(Dataset begins)

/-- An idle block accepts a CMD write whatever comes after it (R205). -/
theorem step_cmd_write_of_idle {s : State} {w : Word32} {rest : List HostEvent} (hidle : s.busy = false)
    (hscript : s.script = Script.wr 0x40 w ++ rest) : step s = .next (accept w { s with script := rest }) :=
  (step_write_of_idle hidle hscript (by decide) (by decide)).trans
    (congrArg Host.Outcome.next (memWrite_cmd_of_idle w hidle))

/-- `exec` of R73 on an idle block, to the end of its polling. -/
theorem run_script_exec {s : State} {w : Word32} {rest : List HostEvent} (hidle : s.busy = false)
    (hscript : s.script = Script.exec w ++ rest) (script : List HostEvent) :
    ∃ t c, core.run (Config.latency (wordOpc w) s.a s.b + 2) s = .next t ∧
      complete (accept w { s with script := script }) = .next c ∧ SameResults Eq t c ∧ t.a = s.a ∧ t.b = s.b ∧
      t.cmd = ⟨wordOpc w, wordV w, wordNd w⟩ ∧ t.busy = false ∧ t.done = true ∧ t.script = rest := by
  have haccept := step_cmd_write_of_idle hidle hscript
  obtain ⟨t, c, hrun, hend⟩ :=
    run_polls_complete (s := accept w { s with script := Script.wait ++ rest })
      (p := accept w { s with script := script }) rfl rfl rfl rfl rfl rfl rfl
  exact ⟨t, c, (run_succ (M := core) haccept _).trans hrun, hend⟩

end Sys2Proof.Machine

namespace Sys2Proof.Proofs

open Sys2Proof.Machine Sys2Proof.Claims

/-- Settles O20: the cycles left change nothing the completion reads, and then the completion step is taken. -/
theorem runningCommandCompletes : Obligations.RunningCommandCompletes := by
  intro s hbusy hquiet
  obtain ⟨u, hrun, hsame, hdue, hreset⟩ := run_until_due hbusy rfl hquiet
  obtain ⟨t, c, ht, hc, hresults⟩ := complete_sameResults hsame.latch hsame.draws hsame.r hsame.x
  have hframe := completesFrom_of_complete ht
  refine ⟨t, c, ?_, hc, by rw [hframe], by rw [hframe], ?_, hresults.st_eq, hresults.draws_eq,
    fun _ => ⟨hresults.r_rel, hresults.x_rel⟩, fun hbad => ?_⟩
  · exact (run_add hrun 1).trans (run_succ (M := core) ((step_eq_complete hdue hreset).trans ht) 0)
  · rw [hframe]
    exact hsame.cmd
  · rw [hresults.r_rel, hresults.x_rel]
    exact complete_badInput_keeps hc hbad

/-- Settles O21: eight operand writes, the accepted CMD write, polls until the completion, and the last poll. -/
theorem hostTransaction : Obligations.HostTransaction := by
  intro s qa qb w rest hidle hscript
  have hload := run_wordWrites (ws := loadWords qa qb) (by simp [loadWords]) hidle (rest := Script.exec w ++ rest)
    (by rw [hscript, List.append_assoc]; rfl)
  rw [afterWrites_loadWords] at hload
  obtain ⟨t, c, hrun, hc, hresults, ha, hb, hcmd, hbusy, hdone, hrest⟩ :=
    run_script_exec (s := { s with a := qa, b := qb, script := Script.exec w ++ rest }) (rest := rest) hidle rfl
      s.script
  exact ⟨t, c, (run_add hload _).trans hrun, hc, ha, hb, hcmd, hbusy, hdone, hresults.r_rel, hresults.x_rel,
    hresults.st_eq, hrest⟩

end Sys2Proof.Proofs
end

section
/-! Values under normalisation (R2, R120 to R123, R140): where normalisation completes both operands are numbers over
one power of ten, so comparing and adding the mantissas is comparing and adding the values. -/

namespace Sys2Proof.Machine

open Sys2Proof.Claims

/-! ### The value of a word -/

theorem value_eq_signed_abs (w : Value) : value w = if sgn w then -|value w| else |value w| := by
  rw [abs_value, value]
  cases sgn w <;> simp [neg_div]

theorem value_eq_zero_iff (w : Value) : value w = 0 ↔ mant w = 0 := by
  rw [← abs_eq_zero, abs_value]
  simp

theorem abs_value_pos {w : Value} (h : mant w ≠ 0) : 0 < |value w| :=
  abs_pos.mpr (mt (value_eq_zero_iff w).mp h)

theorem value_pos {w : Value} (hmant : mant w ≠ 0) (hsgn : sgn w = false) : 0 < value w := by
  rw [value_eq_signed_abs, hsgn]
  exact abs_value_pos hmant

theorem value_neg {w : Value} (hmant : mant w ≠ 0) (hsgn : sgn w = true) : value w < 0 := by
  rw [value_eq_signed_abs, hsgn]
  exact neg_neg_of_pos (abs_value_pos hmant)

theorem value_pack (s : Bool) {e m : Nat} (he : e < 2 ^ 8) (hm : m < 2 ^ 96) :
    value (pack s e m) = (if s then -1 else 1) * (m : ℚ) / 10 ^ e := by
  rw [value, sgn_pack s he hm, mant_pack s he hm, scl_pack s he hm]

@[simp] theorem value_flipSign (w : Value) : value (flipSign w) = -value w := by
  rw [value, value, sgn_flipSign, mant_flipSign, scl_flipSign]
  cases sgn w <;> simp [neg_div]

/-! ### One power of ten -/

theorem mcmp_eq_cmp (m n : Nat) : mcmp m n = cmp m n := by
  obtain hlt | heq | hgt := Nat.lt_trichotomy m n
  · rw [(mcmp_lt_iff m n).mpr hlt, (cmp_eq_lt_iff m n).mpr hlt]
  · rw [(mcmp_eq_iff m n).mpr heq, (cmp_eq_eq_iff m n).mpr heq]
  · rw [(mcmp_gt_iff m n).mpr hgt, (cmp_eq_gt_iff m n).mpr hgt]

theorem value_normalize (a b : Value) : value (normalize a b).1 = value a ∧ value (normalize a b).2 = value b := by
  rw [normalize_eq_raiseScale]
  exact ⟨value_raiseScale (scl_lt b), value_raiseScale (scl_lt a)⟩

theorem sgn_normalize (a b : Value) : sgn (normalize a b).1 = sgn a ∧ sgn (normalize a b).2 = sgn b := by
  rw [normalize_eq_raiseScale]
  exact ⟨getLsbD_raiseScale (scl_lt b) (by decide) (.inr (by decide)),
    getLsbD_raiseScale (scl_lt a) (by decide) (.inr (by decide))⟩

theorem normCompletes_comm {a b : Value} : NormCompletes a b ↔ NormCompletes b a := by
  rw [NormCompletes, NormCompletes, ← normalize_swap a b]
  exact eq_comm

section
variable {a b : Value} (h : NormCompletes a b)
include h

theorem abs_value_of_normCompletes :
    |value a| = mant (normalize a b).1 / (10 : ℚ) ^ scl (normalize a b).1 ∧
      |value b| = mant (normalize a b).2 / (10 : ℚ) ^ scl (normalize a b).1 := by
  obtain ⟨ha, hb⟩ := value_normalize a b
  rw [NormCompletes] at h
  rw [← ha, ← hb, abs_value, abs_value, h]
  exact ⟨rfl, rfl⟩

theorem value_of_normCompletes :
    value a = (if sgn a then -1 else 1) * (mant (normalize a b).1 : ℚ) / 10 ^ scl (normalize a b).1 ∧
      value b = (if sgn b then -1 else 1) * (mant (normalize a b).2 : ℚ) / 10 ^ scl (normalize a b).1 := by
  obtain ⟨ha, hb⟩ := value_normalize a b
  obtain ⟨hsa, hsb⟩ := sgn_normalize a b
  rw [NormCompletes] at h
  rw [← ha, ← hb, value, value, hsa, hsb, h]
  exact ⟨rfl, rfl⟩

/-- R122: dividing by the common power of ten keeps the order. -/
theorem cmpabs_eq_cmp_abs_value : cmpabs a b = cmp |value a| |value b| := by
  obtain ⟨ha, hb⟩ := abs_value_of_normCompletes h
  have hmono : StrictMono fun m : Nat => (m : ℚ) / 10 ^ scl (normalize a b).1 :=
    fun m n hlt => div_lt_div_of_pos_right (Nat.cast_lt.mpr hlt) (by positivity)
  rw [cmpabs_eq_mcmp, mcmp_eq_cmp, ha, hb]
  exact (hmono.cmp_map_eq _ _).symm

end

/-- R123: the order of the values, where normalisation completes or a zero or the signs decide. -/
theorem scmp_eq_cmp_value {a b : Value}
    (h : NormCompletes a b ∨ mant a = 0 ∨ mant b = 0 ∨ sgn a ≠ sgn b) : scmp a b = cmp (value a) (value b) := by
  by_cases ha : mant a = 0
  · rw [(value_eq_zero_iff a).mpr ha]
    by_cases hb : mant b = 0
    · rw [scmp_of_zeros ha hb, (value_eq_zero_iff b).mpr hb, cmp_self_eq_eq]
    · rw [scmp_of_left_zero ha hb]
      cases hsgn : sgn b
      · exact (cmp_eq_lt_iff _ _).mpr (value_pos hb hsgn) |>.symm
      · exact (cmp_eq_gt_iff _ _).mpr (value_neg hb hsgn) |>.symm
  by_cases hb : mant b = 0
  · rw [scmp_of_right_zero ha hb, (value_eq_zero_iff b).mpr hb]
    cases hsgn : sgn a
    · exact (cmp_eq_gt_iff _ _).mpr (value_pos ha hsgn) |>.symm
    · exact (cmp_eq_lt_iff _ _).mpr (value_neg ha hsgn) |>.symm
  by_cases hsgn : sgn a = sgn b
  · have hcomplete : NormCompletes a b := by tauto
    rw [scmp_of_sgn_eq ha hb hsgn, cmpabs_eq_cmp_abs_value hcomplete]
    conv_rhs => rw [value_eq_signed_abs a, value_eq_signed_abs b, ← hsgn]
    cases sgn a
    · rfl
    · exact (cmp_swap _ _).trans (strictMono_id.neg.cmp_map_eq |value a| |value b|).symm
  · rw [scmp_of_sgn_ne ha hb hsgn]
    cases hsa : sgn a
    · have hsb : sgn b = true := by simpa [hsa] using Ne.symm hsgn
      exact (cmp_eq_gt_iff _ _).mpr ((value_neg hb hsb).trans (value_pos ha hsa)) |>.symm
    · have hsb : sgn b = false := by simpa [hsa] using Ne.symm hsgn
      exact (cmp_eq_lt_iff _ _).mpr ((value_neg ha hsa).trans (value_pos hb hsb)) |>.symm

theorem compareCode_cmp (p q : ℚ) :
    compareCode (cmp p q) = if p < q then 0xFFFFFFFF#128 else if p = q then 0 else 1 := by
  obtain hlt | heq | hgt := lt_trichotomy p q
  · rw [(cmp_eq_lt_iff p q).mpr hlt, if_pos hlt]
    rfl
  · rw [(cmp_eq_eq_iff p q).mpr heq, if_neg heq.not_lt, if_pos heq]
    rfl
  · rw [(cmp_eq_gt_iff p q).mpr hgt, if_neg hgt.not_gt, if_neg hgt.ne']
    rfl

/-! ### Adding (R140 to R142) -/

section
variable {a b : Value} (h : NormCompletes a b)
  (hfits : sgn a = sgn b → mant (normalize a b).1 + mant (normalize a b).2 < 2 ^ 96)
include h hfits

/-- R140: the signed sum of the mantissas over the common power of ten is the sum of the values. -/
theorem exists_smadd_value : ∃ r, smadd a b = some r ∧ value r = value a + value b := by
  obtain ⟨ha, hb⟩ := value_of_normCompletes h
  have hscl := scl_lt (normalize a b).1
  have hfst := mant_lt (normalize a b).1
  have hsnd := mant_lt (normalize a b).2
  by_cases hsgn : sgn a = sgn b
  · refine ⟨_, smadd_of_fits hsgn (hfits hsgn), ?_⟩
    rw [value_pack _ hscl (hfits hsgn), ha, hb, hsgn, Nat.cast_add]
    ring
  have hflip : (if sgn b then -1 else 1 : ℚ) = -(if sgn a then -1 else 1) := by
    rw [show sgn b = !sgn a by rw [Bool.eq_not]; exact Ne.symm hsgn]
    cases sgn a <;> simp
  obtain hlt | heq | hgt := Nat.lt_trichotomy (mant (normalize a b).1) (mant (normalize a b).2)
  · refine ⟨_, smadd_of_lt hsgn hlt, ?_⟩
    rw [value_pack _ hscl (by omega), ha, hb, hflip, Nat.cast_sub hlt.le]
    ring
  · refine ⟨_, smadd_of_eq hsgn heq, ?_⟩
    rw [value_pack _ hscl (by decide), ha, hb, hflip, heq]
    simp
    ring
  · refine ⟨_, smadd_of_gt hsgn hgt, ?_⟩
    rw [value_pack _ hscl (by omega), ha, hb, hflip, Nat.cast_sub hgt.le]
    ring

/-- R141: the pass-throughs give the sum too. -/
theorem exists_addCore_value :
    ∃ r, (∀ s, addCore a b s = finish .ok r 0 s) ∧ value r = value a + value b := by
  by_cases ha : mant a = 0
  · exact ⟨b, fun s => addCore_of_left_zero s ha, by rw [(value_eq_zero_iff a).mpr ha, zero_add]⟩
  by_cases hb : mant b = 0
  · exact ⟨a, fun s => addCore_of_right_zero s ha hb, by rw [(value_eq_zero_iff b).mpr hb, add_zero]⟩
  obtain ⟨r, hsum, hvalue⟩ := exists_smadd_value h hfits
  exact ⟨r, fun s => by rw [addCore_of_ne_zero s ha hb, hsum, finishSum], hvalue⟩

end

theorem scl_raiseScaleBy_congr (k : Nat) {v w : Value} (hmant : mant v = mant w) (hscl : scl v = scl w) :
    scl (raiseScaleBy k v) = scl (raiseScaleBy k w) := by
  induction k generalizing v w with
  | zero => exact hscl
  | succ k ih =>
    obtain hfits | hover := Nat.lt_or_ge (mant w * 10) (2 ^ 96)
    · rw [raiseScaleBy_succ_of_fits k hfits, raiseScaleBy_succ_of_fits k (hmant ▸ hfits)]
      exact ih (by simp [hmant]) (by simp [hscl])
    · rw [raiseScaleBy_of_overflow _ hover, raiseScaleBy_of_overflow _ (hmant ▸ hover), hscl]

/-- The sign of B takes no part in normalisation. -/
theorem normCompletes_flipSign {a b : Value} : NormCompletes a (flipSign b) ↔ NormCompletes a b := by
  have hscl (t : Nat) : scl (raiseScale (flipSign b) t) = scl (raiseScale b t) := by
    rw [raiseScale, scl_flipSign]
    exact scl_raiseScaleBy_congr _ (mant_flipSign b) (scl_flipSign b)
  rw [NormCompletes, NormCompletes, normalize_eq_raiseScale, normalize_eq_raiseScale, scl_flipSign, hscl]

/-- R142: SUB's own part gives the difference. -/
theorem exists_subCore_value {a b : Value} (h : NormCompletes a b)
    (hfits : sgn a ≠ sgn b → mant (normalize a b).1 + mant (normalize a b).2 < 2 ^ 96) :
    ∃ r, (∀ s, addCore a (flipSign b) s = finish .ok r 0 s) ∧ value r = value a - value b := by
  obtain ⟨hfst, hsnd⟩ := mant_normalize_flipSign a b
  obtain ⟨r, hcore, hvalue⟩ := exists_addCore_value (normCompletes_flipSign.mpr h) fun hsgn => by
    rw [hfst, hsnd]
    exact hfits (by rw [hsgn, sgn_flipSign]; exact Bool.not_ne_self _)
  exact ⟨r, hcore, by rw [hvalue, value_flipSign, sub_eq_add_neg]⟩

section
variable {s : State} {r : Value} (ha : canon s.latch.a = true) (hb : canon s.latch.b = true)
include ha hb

(Dataset ends)

Exercise details >>
What you give back should be only the lines of the records above, starting at the line with "b := by tauto" and ending at the line with "exact (cmp_eq_gt_iff _ _).mpr ((value_neg", restated word for word.

Answer area >>
  · have hcomplete : NormCompletes a b := by tauto
    rw [scmp_of_sgn_eq ha hb hsgn, cmpabs_eq_cmp_abs_value hcomplete]
    conv_rhs => rw [value_eq_signed_abs a, value_eq_signed_abs b, ← hsgn]
    cases sgn a
    · rfl
    · exact (cmp_swap _ _).trans (strictMono_id.neg.cmp_map_eq |value a| |value b|).symm
  · rw [scmp_of_sgn_ne ha hb hsgn]
    cases hsa : sgn a
    · have hsb : sgn b = true := by simpa [hsa] using Ne.symm hsgn
      exact (cmp_eq_gt_iff _ _).mpr ((value_neg hb hsb).trans (value_pos ha hsa)) |>.symm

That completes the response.